Yup, that is a big room to fill with such tiny speakers. 

From what this place stocks, my first choice would be from MK but I think in order to fill that room there is no way you'd do it with that budget. Not so sure the system Tony suggested would be adequate for that room and the volume you are looking for.

Do you have any size requirements?
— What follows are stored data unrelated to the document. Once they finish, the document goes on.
-- ==== Sys2Proof/Laws/Admission.lean ====
section
/-! SUPPORT. What an admission can change: the queue with its buffers, the arbiter, the scrub, the window, the channels and the
ports, and nothing else. -/

namespace Sys2Proof.Machine

/-- `t` differs from `s` at most in the parts an admission acts on. -/
def AdmitPart (s t : State) : Prop :=
  ∃ paq nextEntry wdb arbiter scrub window channels ports,
    t = { s with
      paq := paq, nextEntry := nextEntry, wdb := wdb, arbiter := arbiter, scrub := scrub, window := window
      channels := channels, ports := ports }

theorem AdmitPart.rfl {s : State} : AdmitPart s s :=
  ⟨s.paq, s.nextEntry, s.wdb, s.arbiter, s.scrub, s.window, s.channels, s.ports, Eq.refl _⟩

theorem AdmitPart.trans {s t u : State} (h : AdmitPart s t) (k : AdmitPart t u) : AdmitPart s u := by
  obtain ⟨_, _, _, _, _, _, _, _, rfl⟩ := h
  obtain ⟨a, b, c, d, e, f, g, i, rfl⟩ := k
  exact ⟨a, b, c, d, e, f, g, i, Eq.refl _⟩

theorem AdmitPart.modChannel {s : State} (c : Fin 5) (f : Channel → Channel) : AdmitPart s (s.modChannel c f) :=
  ⟨s.paq, s.nextEntry, s.wdb, s.arbiter, s.scrub, s.window, _, s.ports, Eq.refl _⟩

theorem AdmitPart.modPort {s : State} (p : Fin 4) (f : StreamPort → StreamPort) : AdmitPart s (s.modPort p f) :=
  ⟨s.paq, s.nextEntry, s.wdb, s.arbiter, s.scrub, s.window, s.channels, _, Eq.refl _⟩

theorem AdmitPart.modScrub {s : State} (f : Scrub → Scrub) : AdmitPart s (s.modScrub f) :=
  ⟨s.paq, s.nextEntry, s.wdb, s.arbiter, _, s.window, s.channels, s.ports, Eq.refl _⟩

theorem AdmitPart.modArbiter {s : State} (f : Arbiter → Arbiter) : AdmitPart s (s.modArbiter f) :=
  ⟨s.paq, s.nextEntry, s.wdb, _, s.scrub, s.window, s.channels, s.ports, Eq.refl _⟩

theorem AdmitPart.modWindow {s : State} (f : Window → Window) : AdmitPart s (s.modWindow f) :=
  ⟨s.paq, s.nextEntry, s.wdb, s.arbiter, s.scrub, _, s.channels, s.ports, Eq.refl _⟩

theorem offerNext_admitPart (c : Fin 5) (s : State) : AdmitPart s (offerNext c s) := by
  unfold offerNext
  split
  · exact .modChannel c _
  · exact .rfl

theorem enqueue_admitPart (src : Source) (o : Offer) (b : Buffer) (s : State) : AdmitPart s (enqueue src o b s) :=
  ⟨_, _, s.wdb, s.arbiter, s.scrub, s.window, s.channels, s.ports, Eq.refl _⟩

theorem scrubSees_admitPart (burst : Nat) (s : State) : AdmitPart s (scrubSees burst s) := by
  unfold scrubSees
  split
  · exact .rfl
  · split
    · exact .modScrub _
    · exact .rfl
  · split
    · exact ((AdmitPart.modScrub _).trans (.modArbiter _)).trans (.modScrub _)
    · exact .rfl

theorem enqueueWrite_admitPart (src : Source) (o : Offer) (words : List Word) (s : State) :
    AdmitPart s (enqueueWrite src o words s) := by
  unfold enqueueWrite
  split
  · exact .rfl
  · rename_i i _
    have taken : AdmitPart s { s with wdb := s.wdb.set i (some words) } :=
      ⟨s.paq, s.nextEntry, _, s.arbiter, s.scrub, s.window, s.channels, s.ports, Eq.refl _⟩
    have queued := taken.trans (enqueue_admitPart src o (.wdb i) _)
    split
    · exact queued
    · exact queued.trans (scrubSees_admitPart _ _)

theorem countScrubWait_admitPart (s : State) : AdmitPart s (countScrubWait s) := by
  unfold countScrubWait
  split
  · exact .modArbiter _
  · exact .rfl

theorem admitRead_admitPart (c : Fin 5) (o : Offer) (s : State) : AdmitPart s (admitRead c o s) := by
  unfold admitRead
  split
  · exact .rfl
  · exact (AdmitPart.modChannel c _).trans (enqueue_admitPart _ _ _ _)

theorem admitInbound_admitPart (c : Fin 5) (o : Offer) (d : Slot) (s : State) : AdmitPart s (admitInbound c o d s) := by
  unfold admitInbound
  split
  · exact ((AdmitPart.modPort _ _).trans (.modChannel c _)).trans (enqueueWrite_admitPart _ _ _ _)
  · exact .rfl

theorem admitCopyWrite_admitPart (c : Fin 5) (o : Offer) (s : State) : AdmitPart s (admitCopyWrite c o s) := by
  unfold admitCopyWrite
  split
  · exact .rfl
  · split
    · exact (AdmitPart.modChannel c _).trans (enqueueWrite_admitPart _ _ _ _)
    · exact .rfl

theorem admitChannel_admitPart (c : Fin 5) (s : State) : AdmitPart s (admitChannel c s) := by
  unfold admitChannel
  split
  · refine AdmitPart.trans ?_ (offerNext_admitPart c _)
    split
    · exact admitRead_admitPart c _ s
    · exact admitInbound_admitPart c _ _ s
    · exact admitCopyWrite_admitPart c _ s
    · exact (AdmitPart.modChannel c _).trans (enqueueWrite_admitPart _ _ _ _)
  · exact .rfl

theorem admitWindow_admitPart (s : State) : AdmitPart s (admitWindow s) := by
  unfold admitWindow
  split
  · exact .rfl
  · split
    · exact (AdmitPart.modWindow _).trans (enqueue_admitPart _ _ _ _)
    · exact (AdmitPart.modWindow _).trans (enqueueWrite_admitPart _ _ _ _)

theorem admitScrub_admitPart (s : State) : AdmitPart s (admitScrub s) := by
  unfold admitScrub
  split
  · exact ((AdmitPart.modArbiter _).trans (.modScrub _)).trans (enqueue_admitPart _ _ _ _)
  · exact ((AdmitPart.modArbiter _).trans (.modScrub _)).trans (enqueueWrite_admitPart _ _ _ _)
  · exact .rfl

/-- All that an admission can change. -/
theorem admitFrom_admitPart (src : Source) (s : State) : AdmitPart s (admitFrom src s) := by
  unfold admitFrom
  split
  · exact (countScrubWait_admitPart s).trans (admitWindow_admitPart _)
  · exact admitScrub_admitPart s
  · exact ((countScrubWait_admitPart s).trans (.modArbiter _)).trans (admitChannel_admitPart _ _)

/-- A write is admitted only where a WDB slot is free, and takes the slot named free first. -/
theorem enqueueWrite_some {s : State} {i : Fin 16} (h : freeWdb s = some i) (src : Source) (o : Offer) (words : List Word) :
    enqueueWrite src o words s =
      (if src = .scrub then id else scrubSees (burstOf o.address))
        (enqueue src o (.wdb i) { s with wdb := s.wdb.set i (some words) }) := by
  simp only [enqueueWrite, h]
  split <;> rfl

/-- A write finds a WDB slot exactly while one is free (R28, R35). -/
theorem writeRoom_iff (s : State) : writeRoom s = true ↔ ∃ i : Fin 16, s.wdb[i] = none := by
  simp [writeRoom, freeWdb, firstFin, List.find?_isSome]

/-- The scrub's wait count at an admission of another source, as a record update (R33). -/
theorem countScrubWait_eq (s : State) :
    countScrubWait s =
      { s with
        arbiter :=
          { s.arbiter with
            scrubWait := if s.scrub.offered.isSome then min 64 (s.arbiter.scrubWait + 1) else s.arbiter.scrubWait } } := by
  unfold countScrubWait
  split <;> simp_all [State.modArbiter, promotedAt]

/-- The turn and the scrub's wait count at a channel's admission, as a record update (R31, R33). -/
theorem turned_eq (s : State) (c : Fin 5) :
    (countScrubWait s).modArbiter (turnAfter s c) =
      { s with
        arbiter :=
          { turnAfter s c s.arbiter with
            scrubWait := if s.scrub.offered.isSome then min 64 (s.arbiter.scrubWait + 1) else s.arbiter.scrubWait } } := by
  rw [countScrubWait_eq]
  unfold turnAfter State.modArbiter
  by_cases h : (if c = s.arbiter.turn then s.arbiter.remaining else s.channels[c].weight) - 1 = 0 <;>
    simp only [h, if_true, if_false]

/-- An admission takes place only while admission is open and the queue has a place (R25, R28). -/
theorem nextSource_some {s : State} {src : Source} (h : nextSource s = some src) :
    admissionOpen s = true ∧ s.paq.length < 24 := by
  unfold nextSource at h
  split at h
  · cases h
  · rename_i hopen
    simp only [Bool.not_eq_true', Bool.not_eq_false, Bool.and_eq_true, decide_eq_true_eq] at hopen
    exact hopen

end Sys2Proof.Machine
end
If not, I'd probably look at Klipsch; RF-52, RC-10 and RS-42 or RB-10. That would likely fill your room if you like the Klipsch sound and come in about budget other than a sub (which I would recommend you pick up later when you can afford a good one).

Is this a multi-use system or primarily for music?


----------



## tonyvdb (Sep 5, 2007)

If you absolutely stuck on getting all 5.1 speakers now then this will do a better job than the Bose system you had and you even save a few $$ but I again recommend spending your money on a good front stage speaker system first given the room size and buy the rears later on you can even phantom the center channel to your main left and right speakers without much lose at all.
Get a pair of these and this sub to start with and add the centre channel and rears later.


----------



## ISLAND1000 (May 2, 2007)

You have a "HUGE" room! 12,000 cubic feet! There would have been NO WAY you could have filled that room with the BOSE system. In fact you'll have problems filling the room with anything except the most expensive subs and floor standing units that abt has to offer.
My suggestion is to setup the system to play into a small section of the room not try to fill the entire room.
Also I would start with a sub and two bookshelf speakers and add surrounds as you can afford to buy more.
With these speakers you run it as a 2.1 system, stereo plus woofer.

1 SUB, Definitive Technology SCIIIBK $699.00
2 POLK AUDIO bookshelf speakers TS1200BK

If abt has a listening room spend some time listening to their various offerings. If you've spent $1000.00 you should be offered a good chance to buy/replace what sounds good to you.


----------